Cesc Fàbregas is also another example of a player who naturally played in similar spaces as Messi and he found his influence limited.

These players have all moved to, or come from, clubs where they become the main man and their performances show for it.

We've seen it with Sánchez's move to Arsenal, his new role as club saviour has led to a dramatic increase in his overall dictation of the game. His goals and assists have saved the London club or more than one occasion this season.

Cesc Fàbregas has become one of, if not the, star players at Chelsea and he has become more effective than he ever was at Barça.
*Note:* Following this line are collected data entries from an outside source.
-- ==== Sys2Proof/Laws/State.lean ====
section
/-!
SUPPORT. The small lemmas of the state's updates: what each leaves in each field. All hold by definition.
-/
namespace Sys2Proof.Machine

variable (s : State) (t u : Task) (f g : Task → Task)

/-! ## The current task -/

@[simp] theorem State.modTask_eq : s.modTask f = s.withTask (f s.task) := rfl
@[simp] theorem State.withTask_task : (s.withTask t).task = t := rfl
@[simp] theorem State.withTask_withTask : (s.withTask t).withTask u = s.withTask u := rfl
@[simp] theorem State.withTask_self : s.withTask s.task = s := rfl
@[simp] theorem State.withTask_core : (s.withTask t).core = { s.core with task := t } := rfl
theorem State.core_task : s.core.task = s.task := rfl
@[simp] theorem State.withTask_others : (s.withTask t).others = s.others := rfl
@[simp] theorem State.withTask_agenda : (s.withTask t).agenda = s.agenda := rfl
@[simp] theorem State.withTask_moves : (s.withTask t).moves = s.moves := rfl
@[simp] theorem State.withTask_now : (s.withTask t).now = s.now := rfl
@[simp] theorem State.withTask_time : (s.withTask t).time = s.time := rfl
@[simp] theorem State.withTask_k : (s.withTask t).k = s.k := rfl
@[simp] theorem State.withTask_stepped : (s.withTask t).stepped = s.stepped := rfl
@[simp] theorem State.withTask_mem : (s.withTask t).mem = s.mem := rfl
@[simp] theorem State.withTask_lines : (s.withTask t).lines = s.lines := rfl
@[simp] theorem State.withTask_l2 : (s.withTask t).l2 = s.l2 := rfl
@[simp] theorem State.withTask_net : (s.withTask t).net = s.net := rfl
@[simp] theorem State.withTask_attempts : (s.withTask t).attempts = s.attempts := rfl
@[simp] theorem State.withTask_arbiters : (s.withTask t).arbiters = s.arbiters := rfl
@[simp] theorem State.withTask_tlbs : (s.withTask t).tlbs = s.tlbs := rfl
@[simp] theorem State.withTask_benches : (s.withTask t).benches = s.benches := rfl
@[simp] theorem State.withTask_regions : (s.withTask t).regions = s.regions := rfl
@[simp] theorem State.withTask_launches : (s.withTask t).launches = s.launches := rfl
@[simp] theorem State.withTask_graphs : (s.withTask t).graphs = s.graphs := rfl
@[simp] theorem State.withTask_phases : (s.withTask t).phases = s.phases := rfl
@[simp] theorem State.withTask_jobs : (s.withTask t).jobs = s.jobs := rfl
@[simp] theorem State.withTask_ports : (s.withTask t).ports = s.ports := rfl
@[simp] theorem State.withTask_streams : (s.withTask t).streams = s.streams := rfl
@[simp] theorem State.withTask_pkgs : (s.withTask t).pkgs = s.pkgs := rfl
@[simp] theorem State.withTask_tenants : (s.withTask t).tenants = s.tenants := rfl
@[simp] theorem State.withTask_clients : (s.withTask t).clients = s.clients := rfl
@[simp] theorem State.withTask_traps : (s.withTask t).traps = s.traps := rfl
@[simp] theorem State.withTask_moving : (s.withTask t).moving = s.moving := rfl
@[simp] theorem State.withTask_locals : (s.withTask t).locals = s.locals := rfl
@[simp] theorem State.withTask_failed : (s.withTask t).failed = s.failed := rfl
@[simp] theorem State.withTask_downLinks : (s.withTask t).downLinks = s.downLinks := rfl
@[simp] theorem State.withTask_homed : (s.withTask t).homed = s.homed := rfl
@[simp] theorem State.withTask_serial : (s.withTask t).serial = s.serial := rfl

/-! ## Lines, packages and launches -/

variable (l : Line) (v : LineState)

@[simp] theorem State.setLine_core : (s.setLine l v).core = s.core := rfl
@[simp] theorem State.setLine_others : (s.setLine l v).others = s.others := rfl
@[simp] theorem State.setLine_agenda : (s.setLine l v).agenda = s.agenda := rfl
@[simp] theorem State.setLine_moves : (s.setLine l v).moves = s.moves := rfl
@[simp] theorem State.setLine_now : (s.setLine l v).now = s.now := rfl
@[simp] theorem State.setLine_time : (s.setLine l v).time = s.time := rfl
@[simp] theorem State.setLine_k : (s.setLine l v).k = s.k := rfl
@[simp] theorem State.setLine_stepped : (s.setLine l v).stepped = s.stepped := rfl
@[simp] theorem State.setLine_mem : (s.setLine l v).mem = s.mem := rfl
@[simp] theorem State.setLine_l2 : (s.setLine l v).l2 = s.l2 := rfl
@[simp] theorem State.setLine_net : (s.setLine l v).net = s.net := rfl
@[simp] theorem State.setLine_attempts : (s.setLine l v).attempts = s.attempts := rfl
@[simp] theorem State.setLine_arbiters : (s.setLine l v).arbiters = s.arbiters := rfl
@[simp] theorem State.setLine_tlbs : (s.setLine l v).tlbs = s.tlbs := rfl
@[simp] theorem State.setLine_benches : (s.setLine l v).benches = s.benches := rfl
@[simp] theorem State.setLine_regions : (s.setLine l v).regions = s.regions := rfl
@[simp] theorem State.setLine_launches : (s.setLine l v).launches = s.launches := rfl
@[simp] theorem State.setLine_graphs : (s.setLine l v).graphs = s.graphs := rfl
@[simp] theorem State.setLine_phases : (s.setLine l v).phases = s.phases := rfl
@[simp] theorem State.setLine_jobs : (s.setLine l v).jobs = s.jobs := rfl
@[simp] theorem State.setLine_ports : (s.setLine l v).ports = s.ports := rfl
@[simp] theorem State.setLine_streams : (s.setLine l v).streams = s.streams := rfl
@[simp] theorem State.setLine_pkgs : (s.setLine l v).pkgs = s.pkgs := rfl
@[simp] theorem State.setLine_tenants : (s.setLine l v).tenants = s.tenants := rfl
@[simp] theorem State.setLine_clients : (s.setLine l v).clients = s.clients := rfl
@[simp] theorem State.setLine_traps : (s.setLine l v).traps = s.traps := rfl
@[simp] theorem State.setLine_moving : (s.setLine l v).moving = s.moving := rfl
@[simp] theorem State.setLine_locals : (s.setLine l v).locals = s.locals := rfl
@[simp] theorem State.setLine_failed : (s.setLine l v).failed = s.failed := rfl
@[simp] theorem State.setLine_downLinks : (s.setLine l v).downLinks = s.downLinks := rfl
@[simp] theorem State.setLine_homed : (s.setLine l v).homed = s.homed := rfl
@[simp] theorem State.setLine_serial : (s.setLine l v).serial = s.serial := rfl
@[simp] theorem State.setLine_task : (s.setLine l v).task = s.task := rfl
@[simp] theorem State.wx_eq (r : Reg) (w : Word) : s.wx r w = s.withTask (s.task.wx r w) := rfl
@[simp] theorem State.wv_eq (r : Reg) (w : Vec) : s.wv r w = s.withTask (s.task.wv r w) := rfl
@[simp] theorem State.withTask_rx (r : Reg) : (s.withTask t).rx r = t.rx r := rfl
@[simp] theorem State.withTask_rv (r : Reg) : (s.withTask t).rv r = t.v[r] := rfl
@[simp] theorem State.withTask_line (l : Line) : (s.withTask t).line l = s.line l := rfl
@[simp] theorem State.withTask_launch (n : Nat) : (s.withTask t).launch? n = s.launch? n := rfl
@[simp] theorem State.withTask_pkg (p : Nat) : (s.withTask t).pkg p = s.pkg p := rfl
@[simp] theorem State.withTask_tenant (n : Nat) : (s.withTask t).tenant n = s.tenant n := rfl
@[simp] theorem State.withTask_wl : (s.withTask t).wl = s.wl := rfl
@[simp] theorem State.withTask_bench : (s.withTask t).bench = s.bench := rfl
@[simp] theorem State.modPkg_core (p : Nat) (k : Package → Package) : (s.modPkg p k).core = s.core := rfl
@[simp] theorem State.modPkg_others (p : Nat) (k : Package → Package) : (s.modPkg p k).others = s.others := rfl
@[simp] theorem State.modPkg_agenda (p : Nat) (k : Package → Package) : (s.modPkg p k).agenda = s.agenda := rfl
@[simp] theorem State.modPkg_moves (p : Nat) (k : Package → Package) : (s.modPkg p k).moves = s.moves := rfl
@[simp] theorem State.modPkg_now (p : Nat) (k : Package → Package) : (s.modPkg p k).now = s.now := rfl
@[simp] theorem State.modPkg_time (p : Nat) (k : Package → Package) : (s.modPkg p k).time = s.time := rfl
@[simp] theorem State.modPkg_k (p : Nat) (k : Package → Package) : (s.modPkg p k).k = s.k := rfl
@[simp] theorem State.modPkg_stepped (p : Nat) (k : Package → Package) : (s.modPkg p k).stepped = s.stepped := rfl
@[simp] theorem State.modPkg_mem (p : Nat) (k : Package → Package) : (s.modPkg p k).mem = s.mem := rfl
@[simp] theorem State.modPkg_lines (p : Nat) (k : Package → Package) : (s.modPkg p k).lines = s.lines := rfl
@[simp] theorem State.modPkg_l2 (p : Nat) (k : Package → Package) : (s.modPkg p k).l2 = s.l2 := rfl
@[simp] theorem State.modPkg_net (p : Nat) (k : Package → Package) : (s.modPkg p k).net = s.net := rfl
@[simp] theorem State.modPkg_attempts (p : Nat) (k : Package → Package) : (s.modPkg p k).attempts = s.attempts := rfl
@[simp] theorem State.modPkg_arbiters (p : Nat) (k : Package → Package) : (s.modPkg p k).arbiters = s.arbiters := rfl
@[simp] theorem State.modPkg_tlbs (p : Nat) (k : Package → Package) : (s.modPkg p k).tlbs = s.tlbs := rfl
@[simp] theorem State.modPkg_benches (p : Nat) (k : Package → Package) : (s.modPkg p k).benches = s.benches := rfl
@[simp] theorem State.modPkg_regions (p : Nat) (k : Package → Package) : (s.modPkg p k).regions = s.regions := rfl
@[simp] theorem State.modPkg_launches (p : Nat) (k : Package → Package) : (s.modPkg p k).launches = s.launches := rfl
@[simp] theorem State.modPkg_graphs (p : Nat) (k : Package → Package) : (s.modPkg p k).graphs = s.graphs := rfl
@[simp] theorem State.modPkg_phases (p : Nat) (k : Package → Package) : (s.modPkg p k).phases = s.phases := rfl
@[simp] theorem State.modPkg_jobs (p : Nat) (k : Package → Package) : (s.modPkg p k).jobs = s.jobs := rfl
@[simp] theorem State.modPkg_ports (p : Nat) (k : Package → Package) : (s.modPkg p k).ports = s.ports := rfl
@[simp] theorem State.modPkg_streams (p : Nat) (k : Package → Package) : (s.modPkg p k).streams = s.streams := rfl
@[simp] theorem State.modPkg_tenants (p : Nat) (k : Package → Package) : (s.modPkg p k).tenants = s.tenants := rfl
@[simp] theorem State.modPkg_clients (p : Nat) (k : Package → Package) : (s.modPkg p k).clients = s.clients := rfl
@[simp] theorem State.modPkg_traps (p : Nat) (k : Package → Package) : (s.modPkg p k).traps = s.traps := rfl
@[simp] theorem State.modPkg_moving (p : Nat) (k : Package → Package) : (s.modPkg p k).moving = s.moving := rfl
@[simp] theorem State.modPkg_locals (p : Nat) (k : Package → Package) : (s.modPkg p k).locals = s.locals := rfl
@[simp] theorem State.modPkg_failed (p : Nat) (k : Package → Package) : (s.modPkg p k).failed = s.failed := rfl
@[simp] theorem State.modPkg_downLinks (p : Nat) (k : Package → Package) : (s.modPkg p k).downLinks = s.downLinks := rfl
@[simp] theorem State.modPkg_homed (p : Nat) (k : Package → Package) : (s.modPkg p k).homed = s.homed := rfl
@[simp] theorem State.modPkg_serial (p : Nat) (k : Package → Package) : (s.modPkg p k).serial = s.serial := rfl
@[simp] theorem State.modPkg_task (p : Nat) (k : Package → Package) : (s.modPkg p k).task = s.task := rfl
Even Luis Suárez is an example of this. Despite being in his early Barça career, his goalscoring record is nowhere near that of when he was at Liverpool. In the league last season, the Uruguayan scored 31 goals in 33 appearances. This season he has scored just once in nine appearances. Now, you can argue that his assist rate has risen since making the summer switch but he was hired as a man who could score goals, a talent he hasn't demonstrated consistently yet.

You could make the valid argument that it is just the difference between La Liga and the Premier League. But Villa's time at Valencia, scoring 108 goals in 166 appearances and Ibrahimovic with PSG, 64 goals in 78 appearances prove as counter-evidence to that argument.
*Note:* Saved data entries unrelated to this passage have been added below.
theorem word_mcmdMmac (a : Reg) (b : Reg) {w : Nat} (hw : w = 48 * 67108864 + 0 * 2097152 + 11 * 65536 + a.val * 2048 + (b.val * 64)) :
    w < 4294967296 ∧ decodeWord w = .ok (.mcmdMmac a b) := by
  have b6 : b.val < 32 := b.isLt
  have b11 : a.val < 32 := a.isLt
  obtain ⟨h26, h21, h16, h11, h0, hlt⟩ := dab (by decide) (by decide) (by decide) (Fin.isLt _) (by omega) hw
  have f22_4 : fld w 22 4 = 0 := by unfold fld; omega
  have f16_6 : fld w 16 6 = 11 := by unfold fld; omega
  have f0_6 : fld w 0 6 = 0 := (fld_low11 h0 (by decide)).trans (by unfold fld; omega)
  have e6 : rg w 6 = b := rg_eq ((fld_low11 (k := 5) h0 (by decide)).trans (by unfold fld; omega))
  have e11 : rg w 11 = a := rg_eq h11
  refine ⟨hlt, ?_⟩
  simp [decodeWord, decEng, h26, f22_4, f16_6, f0_6, e6, e11]

theorem mcmdMmac (a : Reg) (b : Reg) : Statement (.mcmdMmac a b) := fun _ _ =>
  word_mcmdMmac a b (by show put 6 b.val (put 11 a.val 3221946368) = _; unfold put; omega)

theorem word_mcmdCommit (a : Reg) (b : Reg) {w : Nat} (hw : w = 48 * 67108864 + 0 * 2097152 + 11 * 65536 + a.val * 2048 + (b.val * 64 + 1)) :
    w < 4294967296 ∧ decodeWord w = .ok (.mcmdCommit a b) := by
  have b6 : b.val < 32 := b.isLt
  have b11 : a.val < 32 := a.isLt
  obtain ⟨h26, h21, h16, h11, h0, hlt⟩ := dab (by decide) (by decide) (by decide) (Fin.isLt _) (by omega) hw
  have f22_4 : fld w 22 4 = 0 := by unfold fld; omega
  have f16_6 : fld w 16 6 = 11 := by unfold fld; omega
  have f0_6 : fld w 0 6 = 1 := (fld_low11 h0 (by decide)).trans (by unfold fld; omega)
  have e6 : rg w 6 = b := rg_eq ((fld_low11 (k := 5) h0 (by decide)).trans (by unfold fld; omega))
  have e11 : rg w 11 = a := rg_eq h11
  refine ⟨hlt, ?_⟩
  simp [decodeWord, decEng, h26, f22_4, f16_6, f0_6, e6, e11]

theorem mcmdCommit (a : Reg) (b : Reg) : Statement (.mcmdCommit a b) := fun _ _ =>
  word_mcmdCommit a b (by show put 6 b.val (put 11 a.val 3221946369) = _; unfold put; omega)

theorem word_mcmdZero (a : Reg) (b : Reg) {w : Nat} (hw : w = 48 * 67108864 + 0 * 2097152 + 11 * 65536 + a.val * 2048 + (b.val * 64 + 2)) :
    w < 4294967296 ∧ decodeWord w = .ok (.mcmdZero a b) := by
  have b6 : b.val < 32 := b.isLt
  have b11 : a.val < 32 := a.isLt
  obtain ⟨h26, h21, h16, h11, h0, hlt⟩ := dab (by decide) (by decide) (by decide) (Fin.isLt _) (by omega) hw
  have f22_4 : fld w 22 4 = 0 := by unfold fld; omega
  have f16_6 : fld w 16 6 = 11 := by unfold fld; omega
  have f0_6 : fld w 0 6 = 2 := (fld_low11 h0 (by decide)).trans (by unfold fld; omega)
  have e6 : rg w 6 = b := rg_eq ((fld_low11 (k := 5) h0 (by decide)).trans (by unfold fld; omega))
  have e11 : rg w 11 = a := rg_eq h11
  refine ⟨hlt, ?_⟩
  simp [decodeWord, decEng, h26, f22_4, f16_6, f0_6, e6, e11]

theorem mcmdZero (a : Reg) (b : Reg) : Statement (.mcmdZero a b) := fun _ _ =>
  word_mcmdZero a b (by show put 6 b.val (put 11 a.val 3221946370) = _; unfold put; omega)

theorem word_mcapw (a : Reg) (b : Reg) (e : Fin 8) {w : Nat} (hw : w = 48 * 67108864 + 0 * 2097152 + 12 * 65536 + a.val * 2048 + (b.val * 64 + e.val)) :
    w < 4294967296 ∧ decodeWord w = .ok (.mcapw a b e) := by
  have b0 : e.val < 8 := e.isLt
  have b6 : b.val < 32 := b.isLt
  have b11 : a.val < 32 := a.isLt
  obtain ⟨h26, h21, h16, h11, h0, hlt⟩ := dab (by decide) (by decide) (by decide) (Fin.isLt _) (by omega) hw
  have f22_4 : fld w 22 4 = 0 := by unfold fld; omega
  have f16_6 : fld w 16 6 = 12 := by unfold fld; omega
  have f3_3 : fld w 3 3 = 0 := (fld_low11 h0 (by decide)).trans (by unfold fld; omega)
  have e0 : r8 w 0 = e := r8_eq ((fld_low11 (k := 3) h0 (by decide)).trans (by unfold fld; omega))
  have e6 : rg w 6 = b := rg_eq ((fld_low11 (k := 5) h0 (by decide)).trans (by unfold fld; omega))
  have e11 : rg w 11 = a := rg_eq h11
  refine ⟨hlt, ?_⟩
  simp [decodeWord, decEng, need, h26, f22_4, f16_6, f3_3, e0, e6, e11]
The question you begin to ask yourself is "is Messi good enough to merit obstructing others?". For the majority of the time, the answer is a resounding yes. Messi's talents far outweigh that of his teammates and you'd be stupid not to attempt to get the best out of him, even if it does mean sacrificing others. But if teams began to latch onto this, they can effectively stop Barcelona by stopping just one player. Nullify Messi and you have a far greater chance of getting a result.

It makes you wonder whether Barcelona should consider reducing Messi's influence. But this approach is likely to yield unproductive results. We've seen glimpses of this during Luis Enrique's reign, with Messi dropping deeper in order to feed the likes of Suárez and Neymar and it hasn't replicated the kind of success Barça had when Messi was the pinpoint of the attack.

However a main argument against reducing Messi's influence is that some Barça players thrive on having a main man take the spotlight. Andrés Iniesta and Xavi produced the finest football of their careers while Messi was taking the headlines. The Argentine seemed to lift the pressure of them and allow them to play their natural game.

So it seems Barcelona is stuck between a rock in a hard place. Play everything through Messi and hope he changes the game or increase other's influence and hope it doesn't stop the four time Ballon d'Or winner from doing his thing.